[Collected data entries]
━━━━━━━━━━━━━━━━━━━━

-- ==== Sys2Proof/Certificates/Slice0/Obligations.lean ====
section
/-! DEFINITION. The statements for the provers. Reply kinds, result codes and layouts are those of chapter 11. -/

section

open Sys2Proof Sys2Proof.Machine

/-! ## The part as a whole -/

/-- The command at the front of the queue is carried out on the state with the queue's rest; an empty queue idles (the model's
own step, log entry 11). -/
def Obligations.StepTakesFrontCommand : Prop :=
  (∀ (c : Instr) (s : State), step { s with pending := c :: s.pending } = exec c s)
    ∧ ∀ s : State, s.pending = [] → step s = .next s

/-- The values after power-on (R21, R48, R64, R89, R107, R118, R139, R157, R174, R187), written out. What no rule gives is
the model's: the sample (log entry 5), PART_READY already started as number 0 (entry 8), the receive line not low (entry 9),
the RESET pin high (entry 10), `choices` 0 (entry 1), no character of a cut-off frame (entry 29). -/
def Obligations.ResetStateValues : Prop :=
  State.reset.line =
      { state := .stopped, startCount := 0, cycleCounter := 0#16, cycleTotal := 0#32, mismatchCount := 0, quietCount := 0
        quietReported := false, faultReason := none
        settings :=
          { missLimit := 3, windowLimit := 64, probeInterval := 16, quietLimit := 64, receiveReserve := 32 }
        cycleOpen := false, driven := List.replicate 48 0xFF#8
        sampleDown := List.replicate 43 none, sampleUp := List.replicate 43 none }
    ∧ State.reset.poll =
      { stations := List.replicate 30
          { state := .free, lane := 0, accepted := none, candidate := none, missCount := 0, noteToggle := false
            abortPending := false, busyRun := 0, unackedPolls := 0, heard := false, missesTotal := 0
            malformedAnswers := 0, badCheckPackets := 0, windowsGranted := 0 }
        pollPointer := 0, probePointer := 0, call := .none }
    ∧ State.reset.notes = { store := [], callOut := none, lastHandle := 0 }
    ∧ State.reset.slots =
      { down := List.replicate 43 none, up := List.replicate 43 none, reclaim := [] }
    ∧ State.reset.circuits = List.replicate 12 none
    ∧ State.reset.lanes = List.replicate 4
      { prec := 1, cutThrough := false, engine := .idle, activeSet := [], runningCheck := 0xFFFF#16, gapCount := 0
        queue := [] }
    ∧ State.reset.lastPacketHandle = 0
    ∧ State.reset.window = { window := none, queue := [], bidCollisions := 0, ignoredBids := 0 }
    ∧ (State.reset.rx.state = .idle ∧ State.reset.rx.record = .empty
      ∧ [State.reset.rx.stored, State.reset.rx.badCheck, State.reset.rx.foreign, State.reset.rx.long,
          State.reset.rx.unclaimed, State.reset.rx.cutShort] = [0, 0, 0, 0, 0, 0])
    ∧ State.reset.mailboxes = List.replicate 8
      { filter := { enabled := false, mode := .either, portA := 0x00#8, portB := 0x00#8, general := false, restriction := none }
        records := [], dropped := 0 }
    ∧ State.reset.free = 256
    ∧ State.reset.rep =
      { queue := [], window := [{ seq := 0#8, report := .partReady .powerOn }], nextSeq := 1#8, resend := [], entries := []
        lostCount := 0, kindsLost := 0#16 }
    ∧ State.reset.link =
      { rate := 0, framer := { state := .hunt, escape := false, buffer := [] }, intake := [], hold := none, replies := []
        tx := .report { kind := 0x40#8, tag := 0x00#8, body := [0x00#8, 0x04#8, 0x30#8, 0x01#8] }
        faultCount := 0, rxLow := false, finishing := none }
    ∧ State.reset.pin = .high ∧ State.reset.choices = 0 ∧ State.reset.pending = []

/-- R172: power-on and the RESET pin: every block takes its reset value, the rate is 115,200, and PART_READY goes out with its
cause as number 0; while the pin is low nothing is driven and nothing is sent. The model's own in the states written out: after
a reset the idle transmitter has started PART_READY at once (log entry 8), the receive line is not low, whatever it was before
(entry 9), the sample holds no owner (entry 5), no character of a cut-off frame stands (entry 29), and the counter of open
choices is kept (entry 1). While the pin is low the blocks keep their state, but that the cycle in progress is cut off (entry
3), its driven octets and its sample are emptied (entries 4 and 5) and the frame being sent with its character in progress is
lost; power-on then leaves the pin low, and a second assert does nothing (entry 10). A release of a pin that is high is no
event and changes nothing (entry 11). -/
def Obligations.ResetsGiveResetState : Prop :=
  ∀ s : State,
    (s.pin = .high → exec .powerOn s = .next { State.reset with choices := s.choices, pending := s.pending })
    ∧ (∀ c, s.pin = .low c → exec .powerOn s = .next
        { State.reset with
          rep := { State.reset.rep with queue := [.partReady .powerOn], window := [], nextSeq := 0#8 }
          link := { State.reset.link with tx := .idle }
          pin := .low .powerOn, choices := s.choices, pending := s.pending })
    ∧ (s.pin = .high → exec .resetPinAssert s = .next
        { s with
          pin := .low .pin
          line :=
            { s.line with
              cycleOpen := false, driven := List.replicate 48 0xFF#8
              sampleDown := List.replicate 43 none, sampleUp := List.replicate 43 none }
          link := { s.link with tx := .idle, finishing := none } })
    ∧ (∀ c, s.pin = .low c → exec .resetPinAssert s = .next s)
    ∧ (∀ c, s.pin = .low c → exec .resetPinRelease s = .next
        { State.reset with
          rep := { State.reset.rep with window := [{ seq := 0#8, report := .partReady c }] }
          link := { State.reset.link with tx := .report (SentReport.frame { seq := 0#8, report := .partReady c }) }
          choices := s.choices, pending := s.pending })
    ∧ (s.pin = .high → exec .resetPinRelease s = .next s)

/-! ## Requests in general -/

/-- R164: a request that can be taken leaves the intake and gets one reply, with the kind that answers it and its tag; a
command whose request cannot be taken changes nothing (log entry 11). A kind that is not a request kind (the command
UNKNOWN_REQUEST) is answered UNKNOWN_REQUEST, a body of the wrong size BAD_ARG, and nothing else changes. The model's readings
it rests on too: taking a request (log entry 2). -/
def Obligations.RequestAnsweredOnce : Prop :=
  (∀ (c : Instr) (f : Frame) (s : State), c.frame? = some f →
       (CanTake s f → ∃ u r fields, Gives c s u ∧ u.link.intake = s.link.intake.tail
         ∧ u.link.replies = s.link.replies ++
           [{ kind := if 1 ≤ f.kind.toNat ∧ f.kind.toNat ≤ 29 then f.kind + 0x80#8 else 0x80#8
              tag := f.tag, body := Result.code r :: fields }])
       ∧ (¬CanTake s f → exec c s = .next s))
    ∧ (∀ (c : Instr) (f : Frame) (s : State), c.frame? = some f → CanTake s f →
       (¬(1 ≤ f.kind.toNat ∧ f.kind.toNat ≤ 29) → Gives c s (s.replied 0x80#8 f.tag [0x0A#8]))
       ∧ (1 ≤ f.kind.toNat ∧ f.kind.toNat ≤ 29 → bodySizeOk f.kind f.body = false →
         Gives c s (s.replied (f.kind + 0x80#8) f.tag [0x01#8])))
    ∧ (∀ (kind tag : Octet) (body : List Octet) (s : State), ¬(1 ≤ kind.toNat ∧ kind.toNat ≤ 29) →
      CanTake s ⟨kind, tag, body⟩ →
      Gives (.unknownRequest kind tag body) s (s.replied 0x80#8 tag [0x0A#8]))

━━━━━━━━━━━━━━━━━━━━

_Task description_. As the answer, set down only the lines from the data above between the one holding "0, 0, 0, 0, 0])" and the one holding "State.reset.pending = []", inclusive, exactly as they read.

_Your response_.
          State.reset.rx.unclaimed, State.reset.rx.cutShort] = [0, 0, 0, 0, 0, 0])
    ∧ State.reset.mailboxes = List.replicate 8
      { filter := { enabled := false, mode := .either, portA := 0x00#8, portB := 0x00#8, general := false, restriction := none }
        records := [], dropped := 0 }
    ∧ State.reset.free = 256
    ∧ State.reset.rep =
      { queue := [], window := [{ seq := 0#8, report := .partReady .powerOn }], nextSeq := 1#8, resend := [], entries := []
        lostCount := 0, kindsLost := 0#16 }
    ∧ State.reset.link =
      { rate := 0, framer := { state := .hunt, escape := false, buffer := [] }, intake := [], hold := none, replies := []
        tx := .report { kind := 0x40#8, tag := 0x00#8, body := [0x00#8, 0x04#8, 0x30#8, 0x01#8] }
        faultCount := 0, rxLow := false, finishing := none }
    ∧ State.reset.pin = .high ∧ State.reset.choices = 0 ∧ State.reset.pending = []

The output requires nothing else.